Xorg-server 26.1.0 rc1

Uma nova release candidate do xorg-server 26.1.0 reacendeu o interesse pelo antigo sistema de exibição X11, destacando recursos há muito aguardados como suporte a Intel TearFree e a incorporação de patches que antes só eram distribuídos no fork XLibre. Os comentaristas contrastam a estabilidade do Xorg, suas ferramentas maduras e suas poderosas capacidades de automação com o modelo de segurança do Wayland e sua arquitetura de menor latência, debatendo se quebrar fluxos de trabalho legados é justificável. Muitos veem o Xorg como efetivamente descontinuado, mas ainda essencial para aplicativos legados e certos fluxos de trabalho, ao mesmo tempo em que esperam que grandes ambientes de desktop e toolkits continuem sua transição gradual para um futuro apenas Wayland.

Novos recursos e atividade do Xorg 26.1.0 rc1

  • O tópico expressa entusiasmo pelo driver Intel modesetting ganhar suporte a TearFree em uma versão oficial do Xorg.
  • Vários participantes se surpreendem com o quanto o changelog é substancial para um projeto muitas vezes descrito como “apenas manutenção”.
  • Outros ainda o descrevem como efetivamente descontinuado, com a maior parte do novo trabalho em desktop acontecendo no Wayland.

Relação com XLibre e fluxo de contribuição

  • Alguns recursos e correções nesta versão já estavam disponíveis no fork XLibre; pelo menos uma mudança foi explicitamente retroportada de lá.
  • Um ponto de vista: o XLibre surgiu em parte porque patches úteis ficaram sem lançamento no Xorg por anos.
  • Outro ponto de vista: os mantenedores estão corretamente cautelosos em mesclar patches complexos, potencialmente de baixa qualidade e feitos de passagem, em código C crítico.

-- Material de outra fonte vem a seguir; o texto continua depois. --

-- ==== Sys2Proof/Word.lean ====
section
/-! DEFINITION. The words of PSXVERB-CORE: one host access, register, sample or delay-memory word is 32 bits
(spec 20_memory.md R71, R74, R76); a byte lane is 8 bits (R75). -/

namespace Sys2Proof

/-- A byte lane of a word (20_memory.md R75). -/
abbrev Byte := BitVec 8

/-- A register, a command, a sample or a delay-memory word: 32 bits (00_scope.md R9, R10). -/
abbrev Word := BitVec 32

/-- A 16-bit field of a preset record (10_state.md R55). -/
abbrev Half := BitVec 16

/-- A binary64 pattern, the type `f64` of 00_scope.md R10. -/
abbrev DWord := BitVec 64

end Sys2Proof
end

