-- ==== Sys2Proof/Machine/Operands.lean ====
section
/-! DEFINITION. The operand forms of the commands: the f32 operand latched from ARG (30_encoding.md R102), the tap
addresses of the delay memory (42_reverb_kernel.md R181) and the addresses of samples (20_memory.md R74). -/

namespace Sys2Proof.Machine

/-- The f32 operand of INIT and the gain setters, `PENDING.ARG`, unconverted (R102). -/
def State.operandArg (s : State) : Word := s.pending.arg

/-- `(offset + CURSOR - extra) & (BUFLEN - 1)`, formed as a mathematical integer; since BUFLEN is a power of two the
mask is the remainder (20_memory.md R77). -/
def tapIndex (len cur offset extra : Nat) : Nat := (((offset : Int) + cur - extra) % (len : Int)).toNat

/-- `A(o)`, the tap at the current position (R181). -/
def State.tapA (s : State) (o : Word) : Nat := tapIndex s.buflen.toNat s.cursor.toNat o.toNat 0

/-- `A1(o)`, one sample behind (R181). -/
def State.tapA1 (s : State) (o : Word) : Nat := tapIndex s.buflen.toNat s.cursor.toNat o.toNat 1

/-- `Ad(o, d)`, the all-pass delayed read (R181). -/
def State.tapAd (s : State) (o d : Word) : Nat :=
  tapIndex s.buflen.toNat s.cursor.toNat o.toNat (d.toNat + Config.apfLag)

/-- The two channels. -/
inductive Channel where
  | left
  | right
  deriving DecidableEq, Repr

/-- The window offset of a channel's sample memory (R70, R74). -/
def Channel.base : Channel → Nat
  | .left => Config.slBase
  | .right => Config.srBase

/-- The window offset of sample `n` of a channel (R74). -/
def sampleOffset (c : Channel) (n : Nat) : Nat := c.base + 4 * n

end Sys2Proof.Machine
end

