-- ==== Sys2Proof/Machine/Control.lean ====
section
/-! DEFINITION. The meanings of NOP, INIT, SET_PRESET, SET_WET, SET_DRY and SET_MASTER (41_control_commands.md). -/

namespace Sys2Proof.Machine

/-- NOP (R150). -/
def execNop (s : State) : Host.Outcome State Fault Refusal := .next s.complete

/-- What an accepted rate does: RATE, BUFLEN, CURSOR and READY, then the preset is loaded (R151). -/
def State.initEngine (s : State) (r : Word) : State :=
  State.loadPreset { s with rate := r, buflen := BitVec.ofNat 32 (bufferLength r), cursor := 0, ready := true } s.preset

/-- INIT (R151). -/
def execInit (s : State) : Host.Outcome State Fault Refusal :=
  let r := s.operandArg
  if f32FinitePositive r = false then .next (s.raiseError .badRate)
  else if Config.bufCap < bufferLength r then .next (s.raiseError .bufCap)
  else .next (s.initEngine r).complete

/-- What a switch to another preset does: PRESET, and when READY the load (R152). -/
def State.switchPreset (s : State) (i : Fin 10) : State :=
  if s.ready then State.loadPreset { s with preset := i } i else { s with preset := i }

/-- SET_PRESET (R152). -/
def execSetPreset (imm : Nat) (s : State) : Host.Outcome State Fault Refusal :=
  if h : imm < 10 then
    if imm = s.preset.val then .next s.complete else .next (s.switchPreset ⟨imm, h⟩).complete
  else .next s.complete

/-- SET_WET (R154). -/
def execSetWet (s : State) : Host.Outcome State Fault Refusal := .next { s with wet := s.operandArg }.complete

/-- SET_DRY (R155). -/
def execSetDry (s : State) : Host.Outcome State Fault Refusal := .next { s with dry := s.operandArg }.complete

/-- SET_MASTER (R156). -/
def execSetMaster (s : State) : Host.Outcome State Fault Refusal := .next { s with master := s.operandArg }.complete

end Sys2Proof.Machine
end

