@[simp] theorem loadPreset_busy : (s.loadPreset i).busy = s.busy := rfl
@[simp] theorem loadPreset_done : (s.loadPreset i).done = s.done := rfl
@[simp] theorem loadPreset_ready : (s.loadPreset i).ready = s.ready := rfl
@[simp] theorem loadPreset_err : (s.loadPreset i).err = s.err := rfl
@[simp] theorem loadPreset_errcode : (s.loadPreset i).errcode = s.errcode := rfl
@[simp] theorem loadPreset_irqEn : (s.loadPreset i).irqEn = s.irqEn := rfl
@[simp] theorem loadPreset_arg : (s.loadPreset i).arg = s.arg := rfl
@[simp] theorem loadPreset_rate : (s.loadPreset i).rate = s.rate := rfl
@[simp] theorem loadPreset_wet : (s.loadPreset i).wet = s.wet := rfl
@[simp] theorem loadPreset_dry : (s.loadPreset i).dry = s.dry := rfl
@[simp] theorem loadPreset_master : (s.loadPreset i).master = s.master := rfl
@[simp] theorem loadPreset_preset : (s.loadPreset i).preset = s.preset := rfl
@[simp] theorem loadPreset_crush : (s.loadPreset i).crush = s.crush := rfl
@[simp] theorem loadPreset_mono : (s.loadPreset i).mono = s.mono := rfl
@[simp] theorem loadPreset_buflen : (s.loadPreset i).buflen = s.buflen := rfl
@[simp] theorem loadPreset_cursor : (s.loadPreset i).cursor = s.cursor := rfl
@[simp] theorem loadPreset_derived : (s.loadPreset i).derived = derive s.params (s.params.presetAt i) s.rate := rfl
@[simp] theorem loadPreset_pending : (s.loadPreset i).pending = s.pending := rfl
@[simp] theorem loadPreset_samples : (s.loadPreset i).samples = s.samples := rfl
@[simp] theorem loadPreset_delay : (s.loadPreset i).delay = s.delay.fillBelow (4 * s.buflen.toNat) .zero := rfl
@[simp] theorem loadPreset_hazard : (s.loadPreset i).hazard = s.hazard := rfl
@[simp] theorem loadPreset_resetLine : (s.loadPreset i).resetLine = s.resetLine := rfl
@[simp] theorem loadPreset_schedule : (s.loadPreset i).schedule = s.schedule := rfl
@[simp] theorem loadPreset_response : (s.loadPreset i).response = s.response := rfl
@[simp] theorem loadPreset_freeCount : (s.loadPreset i).freeCount = s.freeCount := rfl
@[simp] theorem loadPreset_params : (s.loadPreset i).params = s.params := rfl

end loadPreset

section initEngine
/-! Fields after what INIT does with an accepted rate. -/
variable (s : State) (r : Word)

@[simp] theorem initEngine_busy : (s.initEngine r).busy = s.busy := rfl
@[simp] theorem initEngine_done : (s.initEngine r).done = s.done := rfl
@[simp] theorem initEngine_ready : (s.initEngine r).ready = true := rfl
@[simp] theorem initEngine_err : (s.initEngine r).err = s.err := rfl
@[simp] theorem initEngine_errcode : (s.initEngine r).errcode = s.errcode := rfl
@[simp] theorem initEngine_irqEn : (s.initEngine r).irqEn = s.irqEn := rfl
@[simp] theorem initEngine_arg : (s.initEngine r).arg = s.arg := rfl
@[simp] theorem initEngine_rate : (s.initEngine r).rate = r := rfl
@[simp] theorem initEngine_wet : (s.initEngine r).wet = s.wet := rfl
@[simp] theorem initEngine_dry : (s.initEngine r).dry = s.dry := rfl
@[simp] theorem initEngine_master : (s.initEngine r).master = s.master := rfl
@[simp] theorem initEngine_preset : (s.initEngine r).preset = s.preset := rfl
@[simp] theorem initEngine_crush : (s.initEngine r).crush = s.crush := rfl
@[simp] theorem initEngine_mono : (s.initEngine r).mono = s.mono := rfl
@[simp] theorem initEngine_buflen : (s.initEngine r).buflen = BitVec.ofNat 32 (bufferLength r) := rfl
@[simp] theorem initEngine_cursor : (s.initEngine r).cursor = 0 := rfl
@[simp] theorem initEngine_derived : (s.initEngine r).derived = derive s.params (s.params.presetAt s.preset) r := rfl
@[simp] theorem initEngine_pending : (s.initEngine r).pending = s.pending := rfl
@[simp] theorem initEngine_samples : (s.initEngine r).samples = s.samples := rfl
@[simp] theorem initEngine_delay :
    (s.initEngine r).delay = s.delay.fillBelow (4 * (BitVec.ofNat 32 (bufferLength r)).toNat) .zero := rfl
@[simp] theorem initEngine_hazard : (s.initEngine r).hazard = s.hazard := rfl
@[simp] theorem initEngine_resetLine : (s.initEngine r).resetLine = s.resetLine := rfl
@[simp] theorem initEngine_schedule : (s.initEngine r).schedule = s.schedule := rfl
@[simp] theorem initEngine_response : (s.initEngine r).response = s.response := rfl
@[simp] theorem initEngine_freeCount : (s.initEngine r).freeCount = s.freeCount := rfl
@[simp] theorem initEngine_params : (s.initEngine r).params = s.params := rfl

end initEngine

section advanceCursor
/-! Fields after the cursor's advance. -/
variable (s : State)

@[simp] theorem advanceCursor_busy : (s.advanceCursor).busy = s.busy := rfl
@[simp] theorem advanceCursor_done : (s.advanceCursor).done = s.done := rfl
@[simp] theorem advanceCursor_ready : (s.advanceCursor).ready = s.ready := rfl
@[simp] theorem advanceCursor_err : (s.advanceCursor).err = s.err := rfl
@[simp] theorem advanceCursor_errcode : (s.advanceCursor).errcode = s.errcode := rfl
@[simp] theorem advanceCursor_irqEn : (s.advanceCursor).irqEn = s.irqEn := rfl
@[simp] theorem advanceCursor_arg : (s.advanceCursor).arg = s.arg := rfl
@[simp] theorem advanceCursor_rate : (s.advanceCursor).rate = s.rate := rfl
@[simp] theorem advanceCursor_wet : (s.advanceCursor).wet = s.wet := rfl
@[simp] theorem advanceCursor_dry : (s.advanceCursor).dry = s.dry := rfl
@[simp] theorem advanceCursor_master : (s.advanceCursor).master = s.master := rfl
@[simp] theorem advanceCursor_preset : (s.advanceCursor).preset = s.preset := rfl
@[simp] theorem advanceCursor_crush : (s.advanceCursor).crush = s.crush := rfl
@[simp] theorem advanceCursor_mono : (s.advanceCursor).mono = s.mono := rfl
@[simp] theorem advanceCursor_buflen : (s.advanceCursor).buflen = s.buflen := rfl
@[simp] theorem advanceCursor_cursor :
    (s.advanceCursor).cursor = BitVec.ofNat 32 (tapIndex s.buflen.toNat s.cursor.toNat 1 0) := rfl
@[simp] theorem advanceCursor_derived : (s.advanceCursor).derived = s.derived := rfl
@[simp] theorem advanceCursor_pending : (s.advanceCursor).pending = s.pending := rfl
@[simp] theorem advanceCursor_samples : (s.advanceCursor).samples = s.samples := rfl
@[simp] theorem advanceCursor_delay : (s.advanceCursor).delay = s.delay := rfl
@[simp] theorem advanceCursor_hazard : (s.advanceCursor).hazard = s.hazard := rfl
@[simp] theorem advanceCursor_resetLine : (s.advanceCursor).resetLine = s.resetLine := rfl
@[simp] theorem advanceCursor_schedule : (s.advanceCursor).schedule = s.schedule := rfl
@[simp] theorem advanceCursor_response : (s.advanceCursor).response = s.response := rfl
@[simp] theorem advanceCursor_freeCount : (s.advanceCursor).freeCount = s.freeCount := rfl
@[simp] theorem advanceCursor_params : (s.advanceCursor).params = s.params := rfl

end advanceCursor

section nextEpoch
/-! Fields after the next epoch of free values. -/
variable (s : State)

Wayland vs Xorg: funcionalidade e experiência do usuário

  • Usuários pró-Xorg dizem que o Xorg “simplesmente funciona” e reclamam que o Wayland quebra ou complica:
    • compartilhamento de tela, capturas de tela e gravação de tela.
    • ferramentas de automação de entrada (xdotool, xmacro, java.awt.Robot).
    • gestos do mouse (por exemplo, Easystroke) e scripts de gerenciamento de janelas.
    • X remoto (ssh -X), certos DAWs, plugins e ferramentas como OBS ou Flameshot.
  • Alguns relatam que o Xwayland adiciona latência perceptível em comparação com Xorg nativo ou Wayland.
  • Outros dizem que usam Wayland há algum tempo com poucos problemas, e que os protocolos e portais estão melhorando de forma constante.

Wayland vs Xorg: arquitetura e segurança

  • Um lado: as amplas capacidades do Xorg (entrada global, inspeção de outros clientes, automação) são recursos essenciais do desktop; quebrá-las por uma segurança que ninguém pediu é hostil ao usuário.
  • Outro lado: a segurança do X11 é descrita como “objetivamente terrível”, e isolar clientes (como o Wayland faz) é necessário, especialmente em ecossistemas modernos de aplicativos em que há menos confiança.
  • Debate sobre se uma segurança gráfica mais forte é significativa sem reformas mais amplas no nível do sistema operacional, e se contêineres vs VMs fornecem isolamento adequado.

Influência corporativa e direção do ecossistema

  • Alguns atribuem a ascensão do Wayland ao apoio corporativo (Intel, Red Hat, etc.) e a um desejo de “androidificar” o Linux de desktop com modelos de loja de aplicativos e sandboxing mais rígido.
  • Outros respondem que as corporações já financiam a maior parte do trabalho central de gráficos no Linux e que os desenvolvedores naturalmente escolheram focar no Wayland.
  • Principais desktops (GNOME, KDE) estão descontinuando o suporte a X11; futuras versões do GTK devem remover backends X11, tornando o Xorg cada vez mais legado.

Outras notas

  • O XQuartz continua a distribuir versões baseadas em Xorg para macOS; seu quartz-wm está sob uma licença da Apple aprovada pela FSF/OSI.
  • A queda do XFree86 é resumida brevemente: disputas de licenciamento levaram ao Xorg como um fork que manteve a maior parte do código (daí os prefixos xf86 persistentes).
  • Pilhas de exibição alternativas como Arcan e UIs estilo Plan9 “rio”-like, baseadas em sistema de arquivos, são mencionadas como sucessores promissores, mas ainda não práticos.